We explore the underlying SU(2) structure of the higher-order Poincaré sphere, compared to that discussed in the two-level quantum settings [21,25] as well as nonlinear optics [23,26]. We define a higher-order poincaré sphere constructed by three Stokes parameters, represented by $S_1$, $S_2$, and $S_3$, respectively, as illustrated in Fig. 1(c). On the Poincaré sphere, the north and south poles of the sphere represent two orthogonal eigenmodes, corresponding to the left ($|L>$) and right ($|R>$) circularly-polarized vortex light fields. Note that these two eigenmodes have opposite topological charges $\pm \ell$. As mentioned, the vector vortex state mapped at other point on the sphere is a linear combination of the two eigenstates. For instance, we present three typical mixed states mapped on the equator of the sphere, see the points marked as 1, 2, 3 on the equator, corresponding to an azimulthal angle of $0$, $\pi /2$, and $\pi$. Their corresponding polarization distributions are illustrated in Fig. 1(d), 1(e) and 1(f), respectively. In order to geometrically control the vector vortex states on the sphere, it is required to couple the two orthogonal polarized light modes in an optical system, in an analogous way to the two-level system as well as the three-wave mixing process. In this work, the coupling effect between two orthotropic polarization components could take place in a single-mode anisotropic fiber [31], where these two modes exhibit different refringence index, let’s say $n_x$ and $n_y$, respectively, while having the same transverse profile during propagation. The birefringence effect of the fiber structure gives rise to different group velocities of the two components. As a result, phase mismatching appears in the course of beam propagation, which in turn affects the dynamics of the vector vortex state. This effect plays a role of ’external field’ that drives the motion of the vector vortex state on the sphere. It can be predicted that the coupling effect and the phase mismatching quantity can be mapped into an analogous torque vector $\vec g$, which determines the evolution process of the vector vortex state.

3. Theoretical model

Any state of polarization of the complex vector vortex light fields can be represented as a form of superposition of two antipodal circular polarization basis [4,5]
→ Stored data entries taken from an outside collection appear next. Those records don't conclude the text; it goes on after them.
-- ==== Sys2Proof/Machine/Reference.lean ====
section
/-! DEFINITION. Reference control (08): the wait, its endings, the datum capture and the requests; and
the routing of captures between it and the line table (05 R89). -/

namespace Sys2Proof.Machine

/-- 08 R148: a wait ends: the record is written and reference control is IDLE. -/
def State.endWait (s : State) (outcome : RerefOutcome) (capture : Option RerefCapture)
    (applied : Option RerefApplied) : State :=
  match s.reref.wait with
  | none => s
  | some w =>
    s.withReref
      { wait := none
        result := some
          { outcome := outcome, line := w.line, accepting := w.accepting
            endSample := s.newestIndex, discarded := w.discarded
            capture := capture, applied := applied } }

/-- 08 R148: an ending that raises REREF_END. -/
def State.finishWait (s : State) (outcome : RerefOutcome) (capture : Option RerefCapture)
    (applied : Option RerefApplied) : State :=
  if s.waiting then (s.endWait outcome capture applied).raise .rerefEnd else s

/-- 08 R145: the valid-from sample moves, never back. -/
def State.moveValidFrom (s : State) (k : Nat) : State :=
  match s.reref.wait with
  | none => s
  | some w =>
    s.withReref { s.reref with wait := some { w with validFrom := max w.validFrom k } }

/-- 08 R145: a change of an epoch of XL or XR at a request moves it to the newest sample plus one. -/
def State.epochMoved (s : State) (ch : Channel) : State :=
  match ch with
  | .xl | .xr => s.moveValidFrom (nextIndex s.newestIndex)
  | .y | .t => s

/-- The capture fields a result keeps (08 section 8.1). -/
def Capture.kept (c : Capture) : RerefCapture :=
  { k := c.k, tOff := c.tOff, direction := c.direction, marks := c.marks, ref := c.ref
    x := c.x, yaw := c.yaw, rEff := c.rEff, wEff := c.wEff }

/-- 08 R146: the half whose target a motion takes, with the target. -/
def Wait.choose (w : Wait) (d : Direction) : Option (Direction × Int) :=
  match d, w.targetFwd, w.targetRev with
  | .fwd, some t, _ => some (.fwd, t)
  | .fwd, none, some t => some (.rev, t)
  | .rev, _, some t => some (.rev, t)
  | .rev, some t, none => some (.fwd, t)
  | _, none, none => none

/-- The direction of a motion; NONE has none. -/
def Motion.direction : Motion → Option Direction
  | .none => Option.none
  | .fwd => some .fwd
  | .rev => some .rev

/-- 08 R147: ΔP that puts a path term at the target. -/
def correctionOf (target path wEff : Int) : Int :=
  roundDiv ((target - path) * Config.wScale) wEff

/-- 08 R147: the datum capture applied to XL and XR. -/
def State.applyDatum (s : State) (c : Capture) (half : Direction) (target : Int) : State :=
  let pathXL := pathTerm c.pXL c.wEff
  let pathXR := pathTerm c.pXR c.wEff
  let dpXL := correctionOf target pathXL c.wEff
  let dpXR := correctionOf target pathXR c.wEff
  let s1 := s.setCounter .xl ((s.chan .xl).counter.rebase dpXL c.rEff)
  let s2 := s1.setCounter .xr ((s1.chan .xr).counter.rebase dpXR c.rEff)
  (s2.setPrevX none).finishWait .done (some c.kept)
    (some ⟨half, target, pathXL, pathXR, dpXL, dpXR⟩)

/-- 08 R145 to R147: a capture that reference control receives while WAITING. The test is that of R145, the
bracket sample k against the valid-from sample, also for a pulse accepted before the REREF: where a small
latency has put its k on the sample after the accepting one (05 R84), the test makes it the datum capture,
although R145 calls a capture of such a pulse discarded (DEDUCED, unsafe, log entry 32). -/
def State.rerefCapture (s : State) (c : Capture) : State :=
  match s.reref.wait with
  | none => s
  | some w =>
    if c.k < w.validFrom then
      s.withReref
        { s.reref with wait := some { w with discarded := satInc Config.top16 w.discarded } }
    else
      match c.direction.direction.bind w.choose with
      | none => s.finishWait .failedNoMotion (some c.kept) none
      | some (half, target) => s.applyDatum c half target

/-- 05 R89: a formed capture goes to reference control while it is WAITING, else to the line table. -/
def State.routeCapture (s : State) (c : Capture) : State :=
  if s.waiting then s.rerefCapture c else s.tableCapture c

/-- 05 R84: the capture in flight is formed when both its entries are present, dropped when its first
entry can no longer come, and otherwise stays in flight. -/
def State.completeCapture (s : State) : State :=
  match s.line.inFlight with
  | none => s
  | some b =>
    match s.bracketEntries b with
    | some (e0, e1) =>
      let s := s.withLine { s.line with inFlight := none }
      s.routeCapture (s.formCapture b.tOff e0 e1)
    | none =>
      if s.bracketLost b.k then s.withLine { s.line with inFlight := none } else s

/-- REREF (08 R139, R140). -/
def State.serveReref (s : State) (line : Int) (timeoutS : Nat) : Served :=
  let unusable := fun (ch : Channel) =>
    match (s.chan ch).counter.state with
    | .off | .dark => true
    | .unreferenced | .tracking | .coasting => false
  if !lineInRange line || !(decide (1 ≤ timeoutS) && decide (timeoutS ≤ 600)) then s.refuse .range
  else if s.waiting then s.refuse .state
  else if s.passOpen then s.refuse .inPass
  else if unusable .xl || unusable .xr then s.refuse .state
  else
    match findLine s.table line with
    | none => s.refuse .notFound
    | some r =>
      if !r.datum || (r.fwd.isNone && r.rev.isNone) then s.refuse .state
      else
        { state := s.withReref
            { s.reref with
              wait := some
                { line := line, targetFwd := r.fwd.map Half.meanX, targetRev := r.rev.map Half.meanX
                  timeoutS := timeoutS, accepting := s.newestIndex
                  validFrom := nextIndex s.newestIndex, discarded := 0 } }
          status := .accepted }

/-- REREF_CANCEL (08 R144). -/
def State.serveRerefCancel (s : State) : Served :=
  if s.waiting then { state := s.finishWait .failedCancelled none none, status := .ok }
  else s.refuse .state

/-- 08 R142: the sample index at whose arrival the wait timer expires. -/
def Wait.deadline (w : Wait) : Nat := w.accepting + w.timeoutS * Config.samplesPerSecond

/-- 08 R149: the values of a wait as sent, 46 bytes. -/
def Wait.data (newest : Nat) (w : Wait) : Bytes :=
  sentS 4 w.line ++ sentOpt 6 (sentS 6) w.targetFwd ++ sentOpt 6 (sentS 6) w.targetRev
    ++ sentU 2 w.timeoutS ++ sentU 8 (w.deadline - newest) ++ sentU 8 w.accepting
    ++ sentU 8 w.validFrom ++ sentU 2 w.discarded

/-- 08 section 8.1: the capture fields of a result as sent, 33 bytes. -/
def RerefCapture.data (c : RerefCapture) : Bytes :=
  sentU 8 c.k ++ sentU 4 c.tOff ++ sentB c.direction.code ++ sentB c.marks.code ++ sentFlag c.ref
    ++ sentS 6 c.x ++ sentS 4 c.yaw ++ sentS 4 c.rEff ++ sentU 4 c.wEff.toNat

/-- 08 section 8.1: the result record as sent, 92 bytes. -/
def RerefResult.data (r : RerefResult) : Bytes :=
  sentB r.outcome.code ++ sentS 4 r.line ++ sentU 8 r.accepting ++ sentU 8 r.endSample
    ++ sentU 2 r.discarded ++ sentOpt 33 RerefCapture.data r.capture
    ++ sentOpt 1 (fun a => sentB a.half.code) r.applied
    ++ sentOpt 6 (fun a => sentS 6 a.target) r.applied
    ++ sentOpt 12 (fun a => sentS 6 a.pathXL ++ sentS 6 a.pathXR) r.applied
    ++ sentOpt 12 (fun a => sentS 6 a.dpXL ++ sentS 6 a.dpXR) r.applied

/-- REREF_RESULT (08 R149; layout: log entry 16). -/
def State.serveRerefResult (s : State) : Served :=
  { state := s, status := .ok
    data := sentFlag s.waiting ++ sentOpt 46 (Wait.data s.newestIndex) s.reref.wait
      ++ sentOpt 92 RerefResult.data s.reref.result }

/-- 08 R141: reference control at a restart; no REREF_END. -/
def State.rerefRestart (s : State) : State := s.endWait .failedRestart none none

end Sys2Proof.Machine
end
(1)$$\Psi = [cos(\frac{\theta }{2})\exp ( - i\frac{\phi }{2})]|\hat L>{+} [\sin (\frac{\theta }{2})\exp (i\frac{\phi }{2})]|\hat R>,$$

where $|\hat R> = \exp ( + i\ell \varphi )(\hat x - i\hat y)/\sqrt 2$ and $|\hat L> = \exp ( - i\ell \varphi )(\hat x + i\hat y)/\sqrt 2$ represents right- and left-circularly polarized vortex beams with topological charge of $\ell$ and $- \ell$ , respectively. ${\hat x}$ and ${\hat y}$ are unitary vectors indicating polarizations along x and y coordinates, respectively, and $\varphi = \arctan (y/x)$. $i$ is the imaginary unit. Evidently, these two pure states $|R>$ and $|L>$ exhibit homogenous polarization distributions and are coupled by the reciprocal vortex phase. Note that $\phi$ and $\theta$ denote, respectively, the azimuthal and polar angles in the Poincaré sphere for which the geometrical coordinates are represented by three Stokes parameters: ${S_1}$ , ${S_2}$ and ${S_3}$, as illustrated in Fig. 1(c) [it shows the first-order ($\ell =1$) Poincaré sphere]. We express the vector vortex state as $\Psi (\varphi )=\Psi _x(\varphi )\hat {x}+\Psi _y(\varphi )\hat {y}$, where

(2)$$\begin{aligned}\Psi_x(\varphi)&=\kappa_1\exp({-}i\ell\varphi)+\kappa_2\exp({+}i\ell\varphi),\\ \Psi_y(\varphi)&=i\kappa_1\exp({-}i\ell\varphi)-i\kappa_2\exp({+}i\ell\varphi). \end{aligned}$$

Here the coefficients $\kappa _1$ and $\kappa _2$ denote the weights of the left and the right components, respectively, and take the following forms

(3)$$\begin{aligned}\kappa_1&=\frac{1}{\sqrt{2}}\cos\left(\frac{\theta}{2}\right)\exp\left({-}i\frac{\phi}{2}\right),\\ \kappa_2&=\frac{1}{\sqrt{2}}\sin\left(\frac{\theta}{2}\right)\exp\left({+}i\frac{\phi}{2}\right). \end{aligned}$$

A linearly coupled system for the vector vortex states is exploited, in which the two components of the states become coupled during state evolution. As mentioned above, this could be implemented possibly through optical birefringent fiber where the state components $\Psi _x$ and $\Psi _y$ undergo different refractive index, leading to different group velocities [31]. Besides, one can also explore possibilities with optical cavities [32], coupled waveguides [33,34], or space-varying birefringent wave plates [20] for coupling the two polarization components. To demonstrate geometric control of the complex light field, we consider a vector vortex state carried by an evolving envelope field $E(x, y, z)$, where $z$ denotes the evolution axis in the setting. In this case, the full vector of the vector vortex light field is expressed as $\textbf {E}=E(x,y,z)\Psi$. Evolution of state of polarization on the Poincaré sphere can be realized by utilizing a linearly coupled wave equation under the paraxial condition. In the normalized form, it can be written as [31]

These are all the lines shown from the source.